> **Problem description**
Entries follow. Give back exactly the lines starting at the one containing "getWeave (settleBarrier s" and ending at the one containing "have hf : ∀ (l : List Machine.Circle)", and no other lines.

[Collected data entries]
theorem onPair_solo {s : State} {c k : Nat} {w : Weave} (hw : getWeave s c k = some w) (hp : w.pair = none) (f : Pair → Pair) :
    onPair s (.weave c k) f = putWeave s c k w := by
  simp only [onPair, onWeave_some hw, hp, Option.map_none]
  rw [← hp]

/-! ## The entry that issues stands in its weave (R66) -/

theorem firstOf_mem {l : List Entry} {e : Entry} (h : firstOf l = some e) : e ∈ l := by
  induction l generalizing e with
  | nil => cases h
  | cons x r ih =>
    simp only [firstOf] at h
    split at h
    · cases h; exact List.mem_cons_self
    · rename_i y hy
      split at h <;> cases h
      · exact List.mem_cons_of_mem _ (ih hy)
      · exact List.mem_cons_self

theorem selected_mem {s : State} {c : Nat} {w : Weave} {e : Entry} (h : selected s c w = some e) : e ∈ w.frontier := by
  unfold selected at h
  split at h
  · exact List.mem_of_mem_filter (List.mem_of_find?_eq_some h)
  · exact List.mem_of_mem_filter (firstOf_mem h)

/-- The weave as it stood before its results arrived. -/
theorem LaneTurn.before {s : State} {c k : Nat} {e : Entry} {w : Weave} (h : LaneTurn s c k e w) :
    ∃ w0, getWeave s c k = some w0 ∧ commitWeave w0 = w := Option.map_eq_some_iff.mp h.weave

theorem LaneTurn.inIt {s : State} {c k : Nat} {e : Entry} {w : Weave} (h : LaneTurn s c k e w) : e ∈ w.frontier := by
  obtain ⟨w0, h0, rfl⟩ := h.before
  have hi := h.issues
  unfold issuing at hi
  split at hi
  · cases hi
  · simp only [issuingOf, h0] at hi
    rw [commitWeave_frontier]
    exact selected_mem hi

/-! ## An entry that waits at its instruction (log entry 14) -/

/-- The entry in its state of waiting, the others where they stood. -/
theorem holdEntry_spec {s : State} {c k : Nat} {e : Entry} {w : Weave} (hw : getWeave s c k = some w) (he : e ∈ w.frontier)
    (hm : e.mask ≠ 0#32) (st : EntryState) :
    ∃ w', getWeave (holdEntry s c k e st) c k = some w' ∧ w'.body = w.body ∧ Kept s (holdEntry s c k e st) c k ∧
      w'.standAs e.mask (fun _ => (st, e.pc)) ∧ w.others w' e.mask := by
  have hw' : getWeave (nextSeq s).2 c k = some w := hw
  simp only [holdEntry, onWeave_some hw']
  refine ⟨_, getWeave_putWeave_self _ _ _ _, rfl, (kept_nextSeq s c k).trans (kept_putWeave _ _ _ _), fun u hu => ?_, fun x hx hz => ?_⟩
  · exact ⟨_, List.mem_map.mpr ⟨e, he, if_pos (by simpa using hm)⟩, hu, rfl, rfl⟩
  · exact ⟨x, List.mem_map.mpr ⟨x, hx, if_neg (by simpa using hz)⟩, by simp, rfl, rfl⟩

/-- A lane instruction that waits at its place. -/
theorem laneIssue_waits {s : State} {c k : Nat} {e : Entry} {w : Weave} (h : LaneTurn s c k e w) (q : LaneReq)
    (hl : illegalHere w e q.size q.chain q.elig q.regs = false) (body : State → Nat → Nat → Weave → Entry → Mask → Done)
    {s1 : State} {st : EntryState} (hb : body (laneState s c k w) c k w e (activeMask w e q.guard) = waits s1 st)
    {w1 : Weave} (hw : getWeave s1 c k = some w1) (hf : w1.frontier = w.frontier) :
    ∃ t, laneIssue s q body = .next t ∧ LaneDone s1 t c k e w w1 (fun _ => (st, e.pc)) := by
  obtain ⟨w', h1, h2, h3, h4, h5⟩ := holdEntry_spec hw (hf ▸ h.inIt) h.live st
  refine ⟨_, laneIssue_turn h q hl body, ?_⟩
  simp only [hb, laneEnd, waits]
  exact ⟨h3, w', h1, h2, h4, fun x hx => h5 x (hf ▸ hx)⟩

/-! ## What a lane instruction keeps beside a change of its instance -/

theorem Kept.insts {s t : State} {c k : Nat} (h : Kept s t c k) (i : Nat) : getInst t c i = getInst s c i := by
  have := congrArg Core.insts h.core
  simp only [Core.rest] at this
  simp only [getInst, this]

theorem getInst_laneState (s : State) (c k : Nat) (w : Weave) (i : Nat) : getInst (laneState s c k w) c i = getInst s c i :=
  (kept_laneState s c k w).insts i

theorem Kept.launches {s t : State} {c k : Nat} (h : Kept s t c k) : t.launches = s.launches := (congrArg State.launches h.rest :)

theorem Kept.queues {s t : State} {c k : Nat} (h : Kept s t c k) : (getCore t c).queues = (getCore s c).queues :=
  (congrArg Core.queues h.core :)

theorem Kept.cmem {s t : State} {c k : Nat} (h : Kept s t c k) : (getCore t c).cmem = (getCore s c).cmem := (congrArg Core.cmem h.core :)

theorem Kept.full {s t : State} {c k : Nat} (h : Kept s t c k) : (getCore t c).full = (getCore s c).full := (congrArg Core.full h.core :)

theorem rest_putWeave (s : State) (c k : Nat) (w : Weave) :
    { putWeave s c k w with cores := [], seq := 0 } = { s with cores := [], seq := 0 } := rfl

theorem rest_putInst (s : State) (c i : Nat) (x : Inst) :
    { putInst s c i x with cores := [], seq := 0 } = { s with cores := [], seq := 0 } := rfl

theorem rest_onCore (s : State) (c : Nat) (f : Core → Core) :
    { onCore s c f with cores := [], seq := 0 } = { s with cores := [], seq := 0 } := rfl

@[simp] theorem getWeave_onInst (s : State) (c i : Nat) (f : Inst → Inst) (d k : Nat) : getWeave (onInst s c i f) d k = getWeave s d k := by
  unfold onInst
  split
  · exact getWeave_putInst _ _ _ _ _ _
  · rfl

theorem Kept.onInst {s t : State} {c k : Nat} (h : Kept s t c k) (i : Nat) (f : Inst → Inst) : Kept (onInst s c i f) (onInst t c i f) c k := by
  unfold Machine.onInst
  rw [h.insts]
  split
  next x hx =>
    refine ⟨?_, fun d hd => ?_, ?_, fun j hj => ?_⟩
    · exact h.rest
    · simp only [putInst, getCore_onCore_ne _ _ hd]; exact h.cores d hd
    · have hi : (getCore t c).insts = (getCore s c).insts := (congrArg Core.insts h.core :)
      simp only [putInst, getCore_onCore_self, Core.rest, hi]
      have hc := congrArg (fun y : Core => ({ y with insts := sput (getCore s c).insts i (f x) } : Core)) h.core
      simpa only [Core.rest, hi] using hc
    · simp only [getWeave_putInst]; exact h.weaves j hj
  next => exact h

end Sys2Proof.Machine

/-!
# Ends of threads

What a weave leaves when it ends, and the mark for restart.
-/

namespace Sys2Proof.Machine

open Sys2Proof

/-! ## A weave that is no more -/

theorem sfind_none_iff {α : Type} {t : Sparse α} {i : Nat} : sfind t i = none ↔ ∀ x ∈ t, x.1 ≠ i := by
  induction t with
  | nil => simp [sfind]
  | cons e r ih =>
    obtain ⟨j, v⟩ := e
    by_cases h : j = i <;> simp [sfind, h, ih]

theorem sfind_filter_none {α : Type} {t : Sparse α} {i : Nat} (h : sfind t i = none) (p : Nat × α → Bool) : sfind (t.filter p) i = none :=
  sfind_none_iff.mpr fun x hx => sfind_none_iff.mp h x (List.mem_of_mem_filter hx)

theorem getWeave_onWeave_none {s : State} {c k : Nat} (h : getWeave s c k = none) (j : Nat) (f : Weave → Weave) :
    getWeave (onWeave s c j f) c k = none := by
  unfold onWeave
  split
  next w hw =>
    have hj : k ≠ j := by rintro rfl; rw [h] at hw; cases hw
    exact (getWeave_putWeave_ne _ _ _ hj).trans h
  next => exact h

theorem getWeave_settleBarrier_none {s : State} {c k : Nat} (h : getWeave s c k = none) (i z : Nat) :
    getWeave (settleBarrier s c i z) c k = none := by
  have hf : ∀ (l : List (Nat × Weave)) (s : State), getWeave s c k = none →
      getWeave (l.foldl (fun s e => onWeave s c e.1 (fun w => releaseBar w z)) s) c k = none := by
    intro l
    induction l with
    | nil => exact fun s h => h
    | cons x r ih => exact fun s h => ih _ (getWeave_onWeave_none h _ _)
  unfold settleBarrier
  split
  · exact h
  · split
    · exact h
    · dsimp only
      split
      · exact hf _ _ h
      · exact h

theorem getWeave_settleBarriers_none {s : State} {c k : Nat} (h : getWeave s c k = none) (i : Nat) :
    getWeave (settleBarriers s c i) c k = none := by
  have hf : ∀ (l : List Machine.Circle) (s : State), getWeave s c k = none →
      getWeave (l.foldl (fun s z => settleBarrier s c i z.id) s) c k = none := by
    intro l
    induction l with
    | nil => exact fun s h => h
    | cons x r ih => exact fun s h => ih _ (getWeave_settleBarrier_none h _ _)
  unfold settleBarriers
  split
  · exact h
  · exact hf _ _ h

theorem getWeave_removeInst_none {s : State} {c k : Nat} (h : getWeave s c k = none) (i : Nat) : getWeave (removeInst s c i) c k = none := by
  unfold removeInst
  split
  · exact h
  · simp only [getWeave, getCore_onCore_self]
    split <;> exact sfind_filter_none h _

theorem getWeave_settleInst_none {s : State} {c k : Nat} (h : getWeave s c k = none) (i : Nat) : getWeave (settleInst s c i) c k = none := by
  unfold settleInst
  split
  · split
    · exact h
    · dsimp only
      split <;> exact getWeave_removeInst_none h i
  · exact h

theorem getWeave_endWeave (s : State) (c k : Nat) : getWeave (endWeave s c k) c k = none := by
  unfold endWeave
  split
  · assumption
  · dsimp only
    split
    · assumption
    · refine getWeave_settleInst_none ?_ _
      simp only [dissolve, getWeave_onInst]
      refine getWeave_settleBarriers_none ?_ _
      simp only [closeStages, getWeave_onInst]
      simp only [getWeave, getCore_onCore_self, sfind_serase_self]

/-! ## Threads that end (R75, R132) -/

/-- The end of a lane instruction up to where its threads go: the weave's names for results and counters alone change. -/
theorem laneEnd_retire {c k : Nat} (e : Entry) (size : Nat) (ch : Bool) {d : Done} {w : Weave} (hd : d.wait = none)
    (hw : getWeave d.s c k = some w) :
    ∃ s2 w2, laneEnd c k e size ch d = retire s2 c k e size ch d.gs ∧ Kept d.s s2 c k ∧ getWeave s2 c k = some w2 ∧ w2.body = w.body ∧
      w2.frontier = w.frontier := by
  obtain ⟨w1, h1, b1, f1, k1⟩ := untag_spec hw d.wv d.ws
  have h2 : getWeave (onCore (untag d.s c k d.wv d.ws) c (fun x => countCore x 0x001 1)) c k = some w1 :=
    (getWeave_onCore _ c (fun x => countCore x 0x001 1) (fun _ => rfl) c k).trans h1
  refine ⟨onWeave (onCore (untag d.s c k d.wv d.ws) c (fun x => countCore x 0x001 1)) c k (fun w => countWeave w 0x103 (max 1 d.cycles)),
    countWeave w1 0x103 (max 1 d.cycles), by simp only [laneEnd, hd], ?_, ?_, b1, f1⟩
  · rw [onWeave_some h2]
    exact (k1.trans (kept_countCore _ _ _ _ _)).trans (kept_putWeave _ _ _ _)
  · rw [onWeave_some h2, getWeave_putWeave_self]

> **Response to the exercise**
    getWeave (settleBarrier s c i z) c k = none := by
  have hf : ∀ (l : List (Nat × Weave)) (s : State), getWeave s c k = none →
      getWeave (l.foldl (fun s e => onWeave s c e.1 (fun w => releaseBar w z)) s) c k = none := by
    intro l
    induction l with
    | nil => exact fun s h => h
    | cons x r ih => exact fun s h => ih _ (getWeave_onWeave_none h _ _)
  unfold settleBarrier
  split
  · exact h
  · split
    · exact h
    · dsimp only
      split
      · exact hf _ _ h
      · exact h

theorem getWeave_settleBarriers_none {s : State} {c k : Nat} (h : getWeave s c k = none) (i : Nat) :
    getWeave (settleBarriers s c i) c k = none := by
  have hf : ∀ (l : List Machine.Circle) (s : State), getWeave s c k = none →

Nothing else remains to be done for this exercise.